Itu hanya ciuman, dia bisa memberikannya sebanyak itu. Itu bukan masalah besar, selama itu akan membuatnya membantunya.
Mata Caesar melebar sejenak, sedikit terkejut dengan keberaniannya. Dia menggerakkan tangannya ke belakang kepalanya dan menggenggam rambutnya, segera mengambil kendali dan mendalamkan ciuman itu.
Ciuman itu kacau dan kasar dengan cara lidahnya menusuk dan mengisi mulutnya yang kecil dan panas. Rasanya seperti dia mencoba mendapatkan setiap rasa kecil dari mulutnya, tapi bagaimanapun juga, itu membuatnya kehabisan napas dan mencari hembusan udara sekecil mungkin.
Akhirnya dia melepaskan diri saat Adeline menekan tangannya ke dada Caesar, senyum mengembang di wajahnya.
Adeline tercekat mendengus dan menoleh dari Caesar, langsung duduk di kursinya dengan wajah sangat memerah. Dia menuangkan segelas penuh sampanye dan meminumnya dalam sekali teguk.
"Apakah kita punya kesepakatan?" dia bertanya selanjutnya dengan tatapan penuh harapan, jari-jarinya menyisir rambutnya.
"Kesepakatan," akhirnya Caesar setuju, melipat tangannya. Dia bersandar santai di kursinya dan menyilangkan kakinya dengan rasa ingin tahu berkedip di pupilsnya.
"Jadi katakan padaku, apa 'sesuatu' yang ayahmu mencuri dari Fyodor tua?"
Adeline menatapnya, mengamati bibirnya yang masih basah, yang beberapa detik yang lalu menyentuh bibirnya, tertekan menjadi garis tipis.
"Sebuah file," katanya. "Namanya PTVs777 dan saat ini disimpan di sebuah USB."
"Pasti ada sesuatu yang penting disimpan di dalamnya jika dia membunuh ayahmu karena itu." Apel Adam Caesar naik turun saat dia menyesap sekaligus gelas penuh anggur yang diambilnya dari meja.

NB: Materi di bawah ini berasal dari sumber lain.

/-- R20. An operation on channel `c` neither reads nor writes the records of another channel, and leaves that
channel's pixels alone. -/
def Obligations.ChannelsAreIsolated : Prop :=
  ∀ (s : State) (i : Instr) (c d : Byte) (e : EncRec) (f : FadRec) (g : IcoRec), i.channelOperand = some c → d ≠ c →
    exec i (s.replaceChannel d e f g) = mapNext (fun t => t.replaceChannel d e f g) (exec i s) ∧
    ∀ t, exec i s = .next t → t.encAt d = s.encAt d ∧ t.fadAt d = s.fadAt d ∧ t.icoAt d = s.icoAt d ∧
      ∀ k, k < 4096 → Memory.pixelAt t.mem d k = Memory.pixelAt s.mem d k

/-- 10_state.md section 7 (R50) and section 6 (R46), 60_exceptions.md R261 and R266. The columns "set by" and "cleared
by" of the flags of a channel and of the four sticky bits of STATUS, which STAT.CLEAR alone clears. The
pseudo-operations and the inbound wire commands stand for the operations they are made of (log entries 9, 11); that
HS_RESP can set bit 2 and FADER_UPD bit 1 on their own is the model's choice (log entry 10). -/
def Obligations.FlagsChangeOnlyAsTabulated : Prop :=
  ∀ (s t : State) (i : Instr) (c : Byte), exec i s = .next t →
    ((s.encAt c).btnPressed = true → (t.encAt c).btnPressed = false → i = .encWasPressed c) ∧
    ((s.encAt c).btnPressed = false → (t.encAt c).btnPressed = true →
      (∃ clk dt sw, i = .encTick c clk dt sw) ∨ ∃ inputs, i = .tick inputs) ∧
    ((s.icoAt c).ready = true → (t.icoAt c).ready = false → i = .icoStart c ∨ i.feedsParser = true) ∧
    ((s.icoAt c).ready = false → (t.icoAt c).ready = true →
      (∃ b, i = .icoAddByte c b) ∨ (∃ bytes, i = .icoStream c bytes) ∨ i.feedsParser = true) ∧
    ((s.icoAt c).placeholder = true → (t.icoAt c).placeholder = false →
      i = .icoSetPh c false ∨ i = .icoStart c ∨ i.feedsParser = true) ∧
    ((s.icoAt c).placeholder = false → (t.icoAt c).placeholder = true → i = .icoSetPh c true) ∧
    ((s.fadAt c).valid = true → (t.fadAt c).valid = true) ∧
    ((s.fadAt c).sentValid = true → (t.fadAt c).sentValid = true) ∧
    ((s.fadAt c).valid = false ∧ (t.fadAt c).valid = true ∨
        (s.fadAt c).sentValid = false ∧ (t.fadAt c).sentValid = true →
      (∃ raw, i = .fadSample c raw) ∨ ∃ inputs, i = .tick inputs) ∧
    (∀ k, s.status.getLsbD k = true → t.status.getLsbD k = false → i = .statClear) ∧
    (s.status.getLsbD 0 = false → t.status.getLsbD 0 = true → i.feedsParser = true) ∧
    (s.status.getLsbD 1 = false → t.status.getLsbD 1 = true →
      i.channelOperand.isSome = true ∨ i.feedsParser = true ∨ (∃ inputs, i = .tick inputs) ∨
        (∃ ch bytes, i = .icoStream ch bytes) ∨ ∃ ch position, i = .faderUpd ch position) ∧
    (s.status.getLsbD 2 = false → t.status.getLsbD 2 = true → i.feedsParser = true ∨ i = .hsResp) ∧
    (s.status.getLsbD 3 = false → t.status.getLsbD 3 = true → i = .reservedF)

/-- R264. An operation of the driver meets at most one recorded condition. -/
def Obligations.AtMostOneConditionPerOperation : Prop :=
  ∀ (s t : State) (i : Instr), i.isLocal = true → i ≠ .statClear → exec i s = .next t →
    t.status = s.status ∨ ∃ k : Cond, t.status = s.status ||| BitVec.ofNat 4 (2 ^ k.code)

/-- 10_state.md R47, 20_memory.md R68, 40_wire.md R144. Every operation appends whole messages to `tx`, of 3 or 29
bytes, and takes nothing back. -/
def Obligations.TxGrowsByWholeMessages : Prop :=
  ∀ (s t : State) (i : Instr), exec i s = .next t → ∃ msgs : List (List Byte), t.tx = s.tx ++ msgs.flatten ∧
    ∀ m ∈ msgs, m = announcement s.params s.ports.uuid ∧ m.length = 29 ∨
      ∃ c q : Byte, m = [0x10, c, q] ∧ c.toNat < s.params.nch

/-- 10_state.md R48. Every operation appends events to `ev` and takes none back; each is for a channel that exists,
with a text of 64 bytes or a value of at most 100. -/
def Obligations.EvGrowsByWellFormedEvents : Prop :=
  ∀ (s t : State) (i : Instr), exec i s = .next t → ∃ es : List Event, t.ev = s.ev ++ es ∧
    ∀ e ∈ es, match e with
      | .appName ch text => ch.toNat < s.params.nch ∧ text.length = 64
      | .volume ch value => ch.toNat < s.params.nch ∧ value.toNat ≤ 100
      | .drawBitmap ch _ _ => ch.toNat < s.params.nch

/-- 20_memory.md R70. ICO.START, ICO.SETPH, STAT.CLEAR and RX.REARM issued twice do what they do once; ICO.ISREADY,
STAT.READ and ICO.RDPIX of a written pixel, on a channel that exists, change nothing but the result. -/
def Obligations.IdempotentOperations : Prop :=
  (∀ (s t : State) (i : Instr), exec i s = .next t →
    ((∃ ch, i = .icoStart ch) ∨ (∃ ch v, i = .icoSetPh ch v) ∨ i = .statClear ∨ i = .rxRearm) → exec i t = .next t) ∧
  ∀ (s t : State) (i : Instr), exec i s = .next t →
    (i = .statRead ∨ (∃ ch, i = .icoIsReady ch ∧ ch.toNat < s.params.nch) ∨
      ∃ ch k, i = .icoRdPix ch k ∧ ch.toNat < s.params.nch ∧ (Memory.pixelAt s.mem ch k.toNat).isSome) →
    t = { s with res := t.res } ∧ exec i t = .next t
end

Adeline mengangguk, mengonfirmasi, "Memang." Dia melihat dari kiri ke kanan dan mendekat seolah ingin berbisik kepadanya. "Ini menyimpan informasi, mampu menghancurkan seluruh Petrov dalam satu pukulan saja."

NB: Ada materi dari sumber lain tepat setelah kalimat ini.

-- ==== Sys2Proof/Laws/Ops.lean ====
section
/-! SUPPORT. What the shared operations do, said once: the channel check, the recorded conditions, the pixel read. -/

namespace Sys2Proof.Machine

variable (s : State)

/-! ## The channel check (R255) -/

theorem State.withChannel_of_exists (ch : Byte) (body : State → State) (h : channelExists s.params ch) :
    s.withChannel ch body = body s := if_pos h

theorem State.withChannel_of_absent (ch : Byte) (body : State → State) (h : ¬ channelExists s.params ch) :
    s.withChannel ch body = (s.flag .chRange).ret 0 := if_neg h

/-- What holds of the rejection and of the body holds of the operation. -/
theorem State.withChannel_cases (P : State → Prop) (ch : Byte) (body : State → State)
    (absent : ¬ channelExists s.params ch → P ((s.flag .chRange).ret 0))
    (present : channelExists s.params ch → P (body s)) : P (s.withChannel ch body) := by
  by_cases h : channelExists s.params ch
  · rw [s.withChannel_of_exists ch body h]; exact present h
  · rw [s.withChannel_of_absent ch body h]; exact absent h

/-! ## The recorded conditions (R261) -/

theorem stickySet_eq (k : Cond) (bits : BitVec 4) : stickySet k bits = bits ||| BitVec.ofNat 4 (2 ^ k.code) := by
  cases k <;> rfl

@[simp] theorem stickySet_unknownCmd (bits : BitVec 4) : stickySet .unknownCmd bits = bits ||| 0b0001 := rfl

@[simp] theorem stickySet_chRange (bits : BitVec 4) : stickySet .chRange bits = bits ||| 0b0010 := rfl

@[simp] theorem stickySet_noId (bits : BitVec 4) : stickySet .noId bits = bits ||| 0b0100 := rfl

@[simp] theorem stickySet_badOp (bits : BitVec 4) : stickySet .badOp bits = bits ||| 0b1000 := rfl

/-- Recording a condition changes the bit of that condition alone. -/
theorem stickySet_getLsbD_ne (k : Cond) (bits : BitVec 4) (j : Nat) (h : j ≠ k.code) :
    (stickySet k bits).getLsbD j = bits.getLsbD j := by
  simp [stickySet, BitVec.getLsbD_one]; omega

/-- Setting a bit clears none. -/
theorem stickySet_keeps (k : Cond) (bits : BitVec 4) (j : Nat) (h : bits.getLsbD j = true) :
    (stickySet k bits).getLsbD j = true := by simp [stickySet, h]

/-! ## The result port -/

@[simp] theorem flagResult_eq (v : Bool) : flagResult v = if v = true then 1 else 0 := by cases v <;> rfl

/-! ## The pixel read (R178) -/

theorem State.retPixel_written (c : Byte) (i : Nat) (v : Pixel) (h : Memory.pixelAt s.mem c i = some v) :
    s.retPixel c i = s.ret (pixelResult v) := by simp [State.retPixel, h]

theorem State.retPixel_unwritten (c : Byte) (i : Nat) (h : Memory.pixelAt s.mem c i = none) :
    s.retPixel c i = { s with res := pixelResult (Config.freePixel s.drawn), drawn := s.drawn + 1 } := by
  simp [State.retPixel, h]

/-- Reading a pixel changes the result and the count of draws at most. -/
theorem State.retPixel_frame (c : Byte) (i : Nat) :
    ∃ v n, s.retPixel c i = { s with res := v, drawn := n } := by
  unfold State.retPixel
  split
  · exact ⟨_, _, rfl⟩
  · exact ⟨_, _, rfl⟩

end Sys2Proof.Machine
end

Caesar tidak sepenuhnya percaya padanya, karena dia jelas memiliki beberapa keraguan.
Jika dia memegang sesuatu sekrucial itu, mengapa dia belum menggunakannya untuk mendapatkan apa yang dia inginkan? Bagaimana dia masih hidup dan bernafas? Atau… bisa jadi bahkan para Petrov belum mengetahui di mana USB yang dimaksud berada? Apakah mereka masih membiarkannya hidup karena membunuhnya berarti kehilangan setiap petunjuk yang mereka miliki tentang lokasi USB?
Hmmm…
Mengisap giginya, Caesar menatapnya dengan mata yang meragukan.

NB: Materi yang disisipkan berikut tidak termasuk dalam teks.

/-! ## The parser -/

theorem State.hsRespond_withTrace : (s.withTrace tr).hsRespond = s.hsRespond.withTrace tr :=
  s.hsRespond_cases (fun t => (s.withTrace tr).hsRespond = t.withTrace tr)
    (s.withTrace tr).hsRespond_known (s.withTrace tr).hsRespond_unknown

theorem State.rxIdle_withTrace (b : Byte) : (s.withTrace tr).rxIdle b = (s.rxIdle b).withTrace tr := by
  simp only [State.rxIdle, State.hsRespond_withTrace, apply_ite (State.withTrace · tr)]
  rfl

theorem State.rxChannel_withTrace (b : Byte) : (s.withTrace tr).rxChannel b = (s.rxChannel b).withTrace tr := by
  simp only [State.rxChannel, apply_ite (State.withTrace · tr)]
  rfl

theorem State.rxData_withTrace (b : Byte) : (s.withTrace tr).rxData b = (s.rxData b).withTrace tr := by
  simp only [State.rxData, State.icoAddByte_withTrace, apply_ite (State.withTrace · tr)]
  rfl

theorem State.rxDone_withTrace : (s.withTrace tr).rxDone = s.rxDone.withTrace tr := by
  simp only [State.rxDone, apply_ite (fun t : State => t.setRx { t.rx with active := false }),
    apply_ite (State.withTrace · tr)]
  rfl

theorem State.rxAdvance_withTrace : (s.withTrace tr).rxAdvance = s.rxAdvance.withTrace tr :=
  s.rxAdvance_cases (fun t => (s.withTrace tr).rxAdvance = t.withTrace tr)
    (s.withTrace tr).rxAdvance_more
    (fun h => ((s.withTrace tr).rxAdvance_last h).trans
      (State.rxDone_withTrace (s.setRx { s.rx with idx := s.rx.idx + 1 }) tr))

theorem State.rxPayload_withTrace (b : Byte) : (s.withTrace tr).rxPayload b = (s.rxPayload b).withTrace tr := by
  simp only [State.rxPayload, State.rxChannel_withTrace, State.rxData_withTrace, ← apply_ite (State.withTrace · tr),
    ← State.rxAdvance_withTrace]
  rfl

theorem State.rxByteOp_withTrace (b : Byte) : (s.withTrace tr).rxByteOp b = (s.rxByteOp b).withTrace tr := by
  simp only [State.rxByteOp, State.rxPayload_withTrace, State.rxIdle_withTrace, ← apply_ite (State.withTrace · tr)]
  rfl

/-! ## Sequences of operations, and every operation -/

theorem State.rxBytes_withTrace (bytes : List Byte) :
    (s.withTrace tr).rxBytes bytes = (s.rxBytes bytes).withTrace tr :=
  List.foldl_hom (State.withTrace · tr) (fun t b => t.rxByteOp_withTrace tr b)

theorem State.addBytes_withTrace (ch : Byte) (bytes : List Byte) :
    bytes.foldl (fun t b => t.addByteOp ch b) (s.withTrace tr) =
      (bytes.foldl (fun t b => t.addByteOp ch b) s).withTrace tr :=
  List.foldl_hom (State.withTrace · tr) (fun t b => t.addByteOp_withTrace tr ch b)

theorem State.sampleAll_withTrace (c : Nat) (inputs : List TickInput) :
    (s.withTrace tr).sampleAll c inputs = (s.sampleAll c inputs).withTrace tr := by
  induction inputs generalizing s c with
  | nil => rfl
  | cons x rest ih => simp only [State.sampleAll, State.sampleOp_withTrace, ih]

theorem State.tickAll_withTrace (c : Nat) (inputs : List TickInput) :
    (s.withTrace tr).tickAll c inputs = (s.tickAll c inputs).withTrace tr := by
  induction inputs generalizing s c with
  | nil => rfl
  | cons x rest ih => simp only [State.tickAll, State.tickOp_withTrace, ih]

/-- The operation does not read the trace: under another trace it reaches the same next state with that trace. -/
theorem exec_withTrace (i : Instr) :
    exec i (s.withTrace tr) = mapNext (State.withTrace · tr) (exec i s) := by
  cases i with
  | nop | rxRearm | statRead | statClear | reservedF => rfl
  | rxByte b => exact congrArg _ (s.rxByteOp_withTrace tr b)
  | icoAddByte ch b => exact congrArg _ (s.addByteOp_withTrace tr ch b)
  | icoStart ch | icoIsReady ch | icoSetPh ch | encGetDelta ch | encWasPressed ch | faderUpd ch =>
    exact congrArg _ (s.withChannel_withTrace tr ch _ rfl)
  | icoDraw ch x y =>
    exact congrArg _ (s.withChannel_withTrace tr ch _
      (congrArg (State.ret · 0) (apply_ite (State.withTrace · tr) _ (s.emit _) s).symm))
  | icoRdPix ch k => exact congrArg _ (s.withChannel_withTrace tr ch _ (s.retPixel_withTrace tr ch _))
  | fadSample ch raw => exact congrArg _ (s.sampleOp_withTrace tr ch raw)
  | encTick ch clk dt sw => exact congrArg _ (s.tickOp_withTrace tr ch clk dt sw)
  | hsResp => exact congrArg (fun t : State => Host.Outcome.next (t.ret 0)) (s.hsRespond_withTrace tr)
  | hsReq | appName | volume | icon | unrecognised | rxFrame => exact congrArg _ (s.rxBytes_withTrace tr _)
  | tick inputs =>
    refine congrArg Host.Outcome.next ?_
    rw [State.sampleAll_withTrace, State.tickAll_withTrace]
  | icoStream ch bytes => exact congrArg _ (s.addBytes_withTrace tr ch bytes)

"Jika kamu benar-benar memiliki sesuatu seperti itu, mengapa kamu belum menggunakannya untuk mendapatkan balasmu? Kamu ingin para Petrov hilang, bukan? Apa yang menahanmu? Mengapa kamu membutuhkan bantuan saya saat kamu memiliki sesuatu sekrusial itu?" dia bertanya dengan wajah datar.
Adeline terdiam, tangannya menggenggam menjadi kepalan yang erat. Napas dalam yang bergetar keluar dari mulutnya, matanya dikelilingi oleh kilau jahat.
"Mengapa menghancurkan mereka begitu mudah saat saya bisa membuatnya lambat dan menyakitkan?" dia menjawab dengan sebuah pertanyaan.